When markets closed heavily in the red on the first day of trading in the new year, all sorts of statements were made about how this year’s fate had been sealed. And since then the losses have only got worse: bad omen or not?

Question: when was the last time markets lost 7% in one week? Late August. And before that? December 2014. I suspect most readers can still remember the August correction, but December 2014? And yet, it’s true: from close on 8 December to close on the 15 December 2014 the Amsterdam exchange lost 7.3%. A painful slap that must have caused a lot of turmoil in that time, but that we can barely remember now. Dustbin of history. Because this happened at the end of a pretty strong year, the fate of that single down week was sealed in advance.

And that’s the difference between the first trading day or week of the year and all other days or weeks. Throughout the year, the closing level of the AEX on 31 December is seen as the benchmark for the new year, so a poor first week sticks in the memory for much longer than a bad week some other time during the year. And that applies much more so to the first trading day: closing 4 January with a loss of 2.3% somehow feels more threatening than the 3.7% loss on 3 December 2015. What’s more, in 2015 there were 12 trading days with larger losses and I’ll bet that there are few people who could name them.

The conclusion?

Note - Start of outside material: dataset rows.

-- ==== Sys2Proof/Machine/Map.lean ====
section
/-!
DEFINITION. Reading and writing sparse data in its one canonical form, and the little-endian byte helpers of R4.
-/

namespace Sys2Proof

/-- What key `k` reads as, where an unlisted key reads as `d`. -/
def NatMap.get {α : Type} (d : α) : NatMap α → Nat → α
  | [], _ => d
  | (j, a) :: m, k => if k = j then a else NatMap.get d m k

/-- Put `v` at key `k`, keeping the keys rising (used by `NatMap.set` for a value that is not the default). -/
def NatMap.put {α : Type} (k : Nat) (v : α) : NatMap α → NatMap α
  | [] => [(k, v)]
  | (j, a) :: m =>
    if k < j then (k, v) :: (j, a) :: m
    else if k = j then (k, v) :: m
    else (j, a) :: NatMap.put k v m

/-- Remove key `k`. -/
def NatMap.del {α : Type} (k : Nat) (m : NatMap α) : NatMap α := m.filter (fun e => e.1 != k)

/-- Write `v` at key `k`; writing what an unlisted key reads as removes the entry. -/
def NatMap.set {α : Type} [DecidableEq α] (d : α) (m : NatMap α) (k : Nat) (v : α) : NatMap α :=
  if v = d then NatMap.del k m else NatMap.put k v m

/-- Change the value at key `k`. -/
def NatMap.upd {α : Type} [DecidableEq α] (d : α) (m : NatMap α) (k : Nat) (f : α → α) : NatMap α :=
  NatMap.set d m k (f (NatMap.get d m k))

/-- Every key of the map is above `lo` and no entry equals the default. -/
def NatMap.wfFrom {α : Type} [DecidableEq α] (d : α) (lo : Nat) : NatMap α → Bool
  | [] => true
  | (j, a) :: m => decide (lo ≤ j) && !(decide (a = d)) && NatMap.wfFrom d (j + 1) m

/-- The canonical form: keys strictly rising, no entry equal to the default. -/
def NatMap.wf {α : Type} [DecidableEq α] (d : α) (m : NatMap α) : Bool := NatMap.wfFrom d 0 m

/-- Write the same function of the key over a list of keys. -/
def NatMap.setAll {α : Type} [DecidableEq α] (d : α) (m : NatMap α) (ks : List Nat) (f : Nat → α → α) : NatMap α :=
  ks.foldl (fun m k => NatMap.upd d m k (f k)) m

/-- Keep the entries whose key passes the test. -/
def NatMap.filterKeys {α : Type} (p : Nat → Bool) (m : NatMap α) : NatMap α := m.filter (fun e => p e.1)

/-- The number a little-endian list of bytes spells (R4). -/
def leNat : List Byte → Nat
  | [] => 0
  | b :: bs => b.toNat + 256 * leNat bs

/-- The `n` little-endian bytes of a number (R4). -/
def natLE : Nat → Nat → List Byte
  | 0, _ => []
  | n + 1, v => BitVec.ofNat 8 v :: natLE n (v / 256)

/-- The number a big-endian list of bytes spells. -/
def beNat (bs : List Byte) : Nat := leNat bs.reverse

/-- Bytes `[lo, lo + n)` of a list of bytes, as a little-endian number. -/
def fieldLE (bs : List Byte) (lo n : Nat) : Nat := leNat ((bs.drop lo).take n)

/-- Byte `i` of a list of bytes, 0 past its end. -/
def byteAt (bs : List Byte) (i : Nat) : Nat := ((bs.drop i).headD 0#8).toNat

/-- Are bytes `[lo, lo + n)` all zero? -/
def zeroAt (bs : List Byte) (lo n : Nat) : Bool := ((bs.drop lo).take n).all (· = 0#8)

/-- Bits `[lo, lo + n)` of a number. -/
def bitsOf (v lo n : Nat) : Nat := (v / 2 ^ lo) % 2 ^ n

/-- Bit `i` of a number. -/
def bitOf (v i : Nat) : Bool := v.testBit i

/-- Bytes `[lo, lo + n)` of a record held as a number with byte 0 lowest. -/
def bytesOf (v lo n : Nat) : Nat := bitsOf v (8 * lo) (8 * n)

/-- Sign-extend the low `n` bits of a number to an integer. -/
def signed (n : Nat) (v : Nat) : Int :=
  if v % 2 ^ n < 2 ^ (n - 1) then ((v % 2 ^ n : Nat) : Int) else ((v % 2 ^ n : Nat) : Int) - ((2 ^ n : Nat) : Int)

/-- How many of bits 0 to `n − 1` of a number are 1. -/
def popcount (n v : Nat) : Nat := ((List.range n).filter (fun i => bitOf v i)).length

/-- The positions of the bits of a number that are 1, below `n`, rising. -/
def onesOf (n v : Nat) : List Nat := (List.range n).filter (fun i => bitOf v i)

/-- A saturating 32-bit increment. -/
def satInc (w : Word) : Word := if w = 0xFFFFFFFF#32 then w else w + 1#32

/-- A saturating 32-bit addition. -/
def satAdd (w : Word) (n : Nat) : Word := if w.toNat + n ≥ 2 ^ 32 then 0xFFFFFFFF#32 else w + BitVec.ofNat 32 n

/-- Division rounded up. -/
def ceilDiv (a b : Nat) : Nat := (a + b - 1) / b

/-- Apply `f` to the first element that passes `p`. -/
def updFirst {α : Type} (p : α → Bool) (f : α → α) : List α → List α
  | [] => []
  | a :: l => if p a then f a :: l else a :: updFirst p f l

/-- Insert an element before the first one that it does not follow. -/
def insertBy {α : Type} (le : α → α → Bool) (a : α) : List α → List α
  | [] => [a]
  | b :: l => if le a b then a :: b :: l else b :: insertBy le a l

/-- A stable sort by insertion. -/
def sortBy {α : Type} (le : α → α → Bool) (l : List α) : List α := l.foldr (insertBy le) []

/-- One step of the bitwise CRC of a byte with reflected polynomial `poly`. -/
def crcByteStep (poly : BitVec 32) (c : BitVec 32) : Nat → BitVec 32
  | 0 => c
  | n + 1 => crcByteStep poly (if c.getLsbD 0 then (c >>> 1) ^^^ poly else c >>> 1) n

/-- A reflected CRC-32 with initial value and final inversion of all ones. -/
def crc32With (poly : BitVec 32) (bs : List Byte) : BitVec 32 :=
  ~~~ (bs.foldl (fun c b => crcByteStep poly (c ^^^ b.setWidth 32) 8) 0xFFFFFFFF#32)

end Sys2Proof
end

It’s important to emphasize that we seem to place greater weight on the first trading day and the first trading week of a year.

Which finally brings me to this week’s graph. It’s a very simple thing that shows how often the market (the Dow Jones in this case) closes the year with a negative result. The left-hand column shows the percentage for years in which the first trading day was positive, and the right-hand column the percentage for years in which the first trading day was negative. In words: after a positive first trading day (left hand side), the chance of a negative trading year is 26%, but after a negative first trading day (right hand side) that percentage rises to nearly 50%. As a nerdy statement: above the graph it states incorrectly that these are ‘the odds’. They are not: these are simply the results we have observed in the past, but that’s a minor quibble.

I must say it looks very impressive. But one note of caution to state from the off is that we still have 50% odds on a positive close to the year after a negative first trading day, so we can conclude straight away that it’s too early to write off 2016 just yet.

True relationship or statistical noise?
However, the question is whether this is a genuine relationship or just statistical noise? What do things look like, for instance, if we take the second trading day, the fifth or the twentieth? Based on the data, I had a go at working out whether the first trading day really is so important. I used data from the S&P500 going back to 1928, which could lead to some differences, compared to the previous chart

First let’s look at the distribution of the probability of a negative year after a first positive trading day. This means looking at the result that you would have realized one year after the trading day in question. For example: if the 153rd trading day was positive (somewhere at the beginning of August), how often did the 12 subsequent months have a negative return? That’s basically the left-hand column in the first chart, but then across the entire year.


It turns out that the 26% basically is neatly in the center of the distribution. In other words, after a positive trading day the odds on a positive trading year are relatively high. Historically, the 71st trading day of the year is the best ‘predictor’: in only 14% of cases did a negative annual return follow a positive trading day.

The second column (the percentage of stocks closing lower after a negative trading day) looks as follows when spread across the year:


What jumps out straight away is that I don’t reach the 50% for the first trading day of January. This might of course be because I’m using the S&P, but it could also be down to the negative connection being stronger in the years prior to 1928. Strikingly, in my graph the first trading day is slightly above average, but once again does not show the biggest deviation – the 19th trading day is much more convincing …

Should we wait?
Should we therefore wait for the 71st and the 19th trading days to determine what the best positioning should be? Better still, should we wait for the 56th trading day, as that day gives the maximum difference between the two columns in historical terms? Of course not! It is nonsense to try and say something sensible based on just one trading day, whether it’s the first or the last day of the year. This analysis conflates a -0.1% trading day with a trading day of -5%, and that naturally creates a great deal of noise. And the same applies to the result: a -2% year weighs as much as a -50% year, and that really isn’t much help.

In short: nice graph, but it won’t be keeping me awake at night. To reassure you further, another graph showing the results obtained in the past after a trading day of more than -1%. As you can see, anything’s possible.